Interface-centric strategies in Nb2O5/MoS2 heterostructure: Leveraging synergistic potential for dual-function electrochromic energy storage

The advancement of multifunctional materials integrating electrochromic and energy storage functionalities represents a transformative approach to next-generation energy systems. This study reports the Nb2O5/MoS2 heterostructure thin films, fabricated via a hydrothermal method, for dual electrochromic energy storage applications. The optimized heterostructure leverages the complementary properties of Nb2O5 and MoS2, attaining unrivaled performance in both domains. The electrochemical determinations reveal that the Nb@Mo20 exhibits an areal capacitance of 176.74 mF/cm2 at 0.8 mA/cm2, alongside magnificent cycling stability. Owing to its favorable structural characteristics, the heterostructure unveiled striking optical modulation of 77.11 % at 600 nm, transitioning between 82.25 % (bleached) and 5.14 % (colored) states. It delivered rapid switching times, with a high coloration efficiency of 98.92 cm2/C. Long-term cycling stability conveyed minimal performance loss after 20,000 s, ensuring sustained efficiency.
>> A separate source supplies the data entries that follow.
/-- Synchronisation entries (R175). -/
def readSync (f : Fields) : Option Instr :=
  let h := f.hd
  match f.op.toNat with
  | 0xA0 => do some (.amo h (← AmoOp.ofCode? f.fn) (← f.sz) (f.ty.getLsbD 0) (← f.ordg) f.d f.c f.mop)
  | 0xA1 => do some (.cas h (← f.sz) (f.ty.getLsbD 0) (← f.ordg) f.d f.a f.b f.c f.mop.disp)
  | 0xA2 => do some (.phase h (← PhaseK.ofCode? f.fn) (← f.scope))
  | 0xA3 => some (.mona h (f.x.extractLsb' 0 2) f.a f.b)
  | 0xA4 => some (if f.fn.getLsbD 0 then .mdisAll h else .mdis h (f.x.extractLsb' 0 2))
  | 0xA5 => some (.mwait h f.d f.a)
  | 0xA6 => some (.bari h f.dk f.a f.b)
  | 0xA7 => do some (.bara h (← f.scope) f.a)
  | 0xA8 => do some (.barw h (← f.scope) f.dk f.a)
  | 0xA9 => some (if f.fn.getLsbD 0 then .rputNb h f.dv f.a f.b f.ck else .rput h f.dv f.a f.b)
  | 0xAA => some (.mbrd h f.d f.av)
  | 0xAB => some (.mbtst h f.dk f.av)
  | 0xAC => some (if f.fn.getLsbD 0 then .sendNb h f.a f.b f.n4 f.ck else .send h f.a f.b f.n4)
  | 0xAD => some (.hret h)
  | 0xAE => some (.tokget h f.a)
  | 0xAF => some (.tokpass h f.a f.b)
  | 0xB0 => some (.clgrp h f.d f.a f.b f.c)
  | 0xB1 => some (.clwin h f.d f.a f.b)
  | 0xB2 => do some (.claim h (← f.sz) f.dk f.a f.b f.c f.mop.disp)
  | 0xB3 => some (.object h f.d f.a)
  | 0xB4 => match f.fn.toNat with
    | 0 => some (.clwait h f.d f.mop)
    | 1 => some (.clwaitNb h f.d f.mop)
    | 2 => some (.clwaitR h f.d f.ak)
    | _ => none
  | _ => none

/-- Task entries (R208). -/
def readTask (f : Fields) : Option Instr :=
  let h := f.hd
  match f.op.toNat with
  | 0xB8 => some (.tlaunch h f.ck f.a)
  | 0xB9 => some (.tspec h f.dk f.a f.b f.c)
  | 0xBA => some (.tdep h f.dk f.a f.b)
  | 0xBB => some (.tdec h f.a)
  | 0xBC => some (.commit h f.d f.a)
  | 0xBD => some (.tend h)
  | 0xBE => some (.tabort h f.d f.a)
  | 0xBF => some (.twork h f.a f.src)
  | 0xC0 => some (.tque h f.d f.mop)
  | 0xC1 => some (if f.fn.getLsbD 0 then .tverNb h f.d f.a f.b else .tver h f.d f.a f.b)
  | 0xC2 => some (.rgnew h f.d f.a f.b)
  | 0xC3 => some (.rgset h f.d f.a f.b f.n4)
  | 0xC4 => some (.rgend h f.d f.a)
  | 0xC5 => some (.recdef h f.d f.a)
  | 0xC6 => some (.recq h f.d f.a)
  | _ => none

/-- Engine entries (R232). -/
def readEng (f : Fields) : Option Instr :=
  let h := f.hd
  match f.op.toNat with
  | 0xC8 => some (.ecopy h f.d f.a f.ck)
  | 0xC9 => some (.egath h f.d f.a f.ck)
  | 0xCA => some (.escat h f.d f.a f.ck)
  | 0xCB => some (.ecoll h f.d f.a f.ck)
  | 0xCC => some (.espill h f.d f.a f.ck)
  | 0xCD => some (.efill h f.d f.a f.ck)
  | 0xCE => some (.ecan h f.d f.a)
  | 0xCF => some (if f.fn.getLsbD 0 then .ewaitNb h f.d f.a else .ewait h f.d f.a)
  | 0xD0 => some (.cbinit h f.d f.a f.b f.n3)
  | 0xD1 => some (if f.fn.getLsbD 0 then .cbtakeNb h f.d f.n3 else .cbtake h f.d f.n3)
  | 0xD2 => some (.cbfree h f.d f.n3)
  | 0xD3 => some (.cbq h f.d f.n3)
  | _ => none

/-- System entries (R269). -/
def readSys (f : Fields) : Option Instr :=
  let h := f.hd
  match f.op.toNat with
  | 0xE0 => some (.rds h f.d (f.x.extractLsb' 0 8))
  | 0xE1 => some (.wrs h f.a (f.x.extractLsb' 0 8))
  | 0xE2 => some (.repart h f.d (f.x.extractLsb' 0 2))
  | 0xE3 => some (.migr h (f.fn.getLsbD 0) f.ck f.a)
  | 0xE4 => do if f.fn.getLsbD 0 then some (.tlbiAll h (← f.scope)) else some (.tlbiVa h (← f.scope) f.a)
  | 0xE5 => some (.snapmk h f.d f.a f.b f.c)
  | 0xE6 => some (.snap h f.d f.a)
  | 0xE7 => match f.n16.toNat with
    | 0x10 => some (.ecallReadLog h f.d f.a)
    | 0x21 => some (.ecallPostHost h f.d f.a)
    | 0x30 => some (.ecallReadDiepwr h f.d f.a)
    | _ => some (.ecallFwVersion h f.d f.a f.n16)
  | 0xE8 => some (.utrap h f.a f.n16)
  | 0xE9 => some (.brkpt h f.n16)
  | 0xEA => some (if f.fn.getLsbD 0 then .haltRel h else .halt h)
  | 0xEB => some (.pcnt h (f.fn.getLsbD 0) f.d (f.x.extractLsb' 8 6) f.n4)
  | 0xEC => some (if f.fn.getLsbD 0 then .timeW h f.d f.a else .time h f.d)
  | 0xED => do some (.iflush h (← f.scope) f.a f.b)
  | 0xEE => some (if f.fn.getLsbD 0 then .tretRes h else .tret h)
  | _ => none

/-- Table 2.9 by its ranges (R57): `none` of the inner function is an undefined code. -/
def readFields (f : Fields) : Option Instr :=
  let op := f.op.toNat
  if op ≤ 0x1E then readInt f
  else if op ≤ 0x28 then readCtl f
  else if op ≤ 0x43 then readNum f
  else if op ≤ 0x71 then readVec f
  else if op ≤ 0x84 then readMat f
  else if op ≤ 0x9C then readMem f
  else if op ≤ 0xB4 then readSync f
  else if op ≤ 0xC6 then readTask f
  else if op ≤ 0xD3 then readEng f
  else readSys f

/-- Is this OP a filled cell of Table 2.9? -/
def opFilled (op : BitVec 8) : Bool :=
  let n := op.toNat
  (0x01 ≤ n && n ≤ 0x28) || (0x30 ≤ n && n ≤ 0x43) || (0x50 ≤ n && n ≤ 0x71) || (0x78 ≤ n && n ≤ 0x84)
    || (0x88 ≤ n && n ≤ 0x9C) || (0xA0 ≤ n && n ≤ 0xB4) || (0xB8 ≤ n && n ≤ 0xC6)
    || (0xC8 ≤ n && n ≤ 0xD3) || (0xE0 ≤ n && n ≤ 0xEE)

/-! ### The encoder -/

/-- The fields of an instruction with guard fields `h`. -/
def Hd.fields (h : Hd) (op : BitVec 8) (fn : BitVec 4) (d a b c ty : BitVec 6) (x : BitVec 48) : Fields :=
  ⟨op, fn, h.s, h.k, h.kn, d, a, b, c, ty, x⟩

/-- FN with FN[3] selecting the immediate (R34). -/
def Src.fn (b : Src) (v : BitVec 3) : BitVec 4 :=
  match b with
  | .reg _ => (0 : BitVec 1) ++ v
  | .imm _ => (1 : BitVec 1) ++ v

/-- B of the RR and RI formats. -/
def Src.fb : Src → BitVec 6
  | .reg r => r
  | .imm _ => 0

/-- X of the RR and RI formats. -/
def Src.fx : Src → BitVec 48
  | .reg _ => 0
  | .imm v => xImm v

/-- A two-source integer form (R68). -/
def Hd.ri (h : Hd) (op : BitVec 8) (v : BitVec 3) (d a : BitVec 6) (b : Src) (c : BitVec 6) : Fields :=
  h.fields op (b.fn v) d a b.fb c 0 b.fx

/-- A form with register fields only. -/
def Hd.rr (h : Hd) (op : BitVec 8) (fn : BitVec 4) (d a b c : BitVec 6) : Fields := h.fields op fn d a b c 0 0

/-- FN with FN[3] = 0. -/
def fn0 (v : BitVec 3) : BitVec 4 := (0 : BitVec 1) ++ v

/-- FN 0 or 1. -/
def fnB (v : Bool) : BitVec 4 := (0 : BitVec 3) ++ BitVec.ofBool v

/-- A floating-point form (R89). -/
def Hd.fp (h : Hd) (op : BitVec 8) (t : ETy) (r : Rnd) (d a b c : BitVec 6) : Fields :=
  h.fields op (fn0 r.code) d a b c (tyT t) (xKeys 0 r)

/-- An M-format form. -/
def Hd.mf (h : Hd) (op : BitVec 8) (fn : BitVec 4) (d c ty : BitVec 6) (fl : BitVec 5) (m : MemOp) : Fields :=
  h.fields op fn d m.a m.b c ty (xM fl m.sc m.disp)

/-- FN of a vector arithmetic entry. -/
def VMode.fn : VMode → BitVec 4
  | .flt r => fn0 r.code
  | .int s => fnB s

/-- X[11:0] of a vector arithmetic entry. -/
def VMode.keys : VMode → BitVec 12
  | .flt r => r.keys
  | .int _ => 0

/-- A vector form under R91. -/
def Hd.vf (h : Hd) (op : BitVec 8) (fn : BitVec 4) (t : ETy) (d a b c : BitVec 6) (e : BitVec 6) (m : VMask)
    (keys : BitVec 12) : Fields :=
  h.fields op fn d a b c (tyT t) (xV e m.z m.m keys)

/-- A vector shift. -/
def Hd.vsh (h : Hd) (op : BitVec 8) (t : ETy) (d a : VReg) (n : VCnt) (m : VMask) : Fields :=
  match n with
  | .reg b => h.vf op 0 t (f5 d) (f5 a) (f5 b) 0 0 m 0
  | .imm v => h.vf op 8 t (f5 d) (f5 a) 0 0 v m 0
Additionally, a hybrid electrochromic supercapacitor is developed, demonstrating a notable optical contrast (73.60 % at 600 nm), acceptable capacitance with good cycling stability. The device maintains a wide voltage range, effectively powering LEDs, showcasing scalability for real-world applications. The design principles outlined in this study offer valuable insights into the development of high-performance electrochromic energy storage materials, highlighting their potential applications in energy efficiency and storage.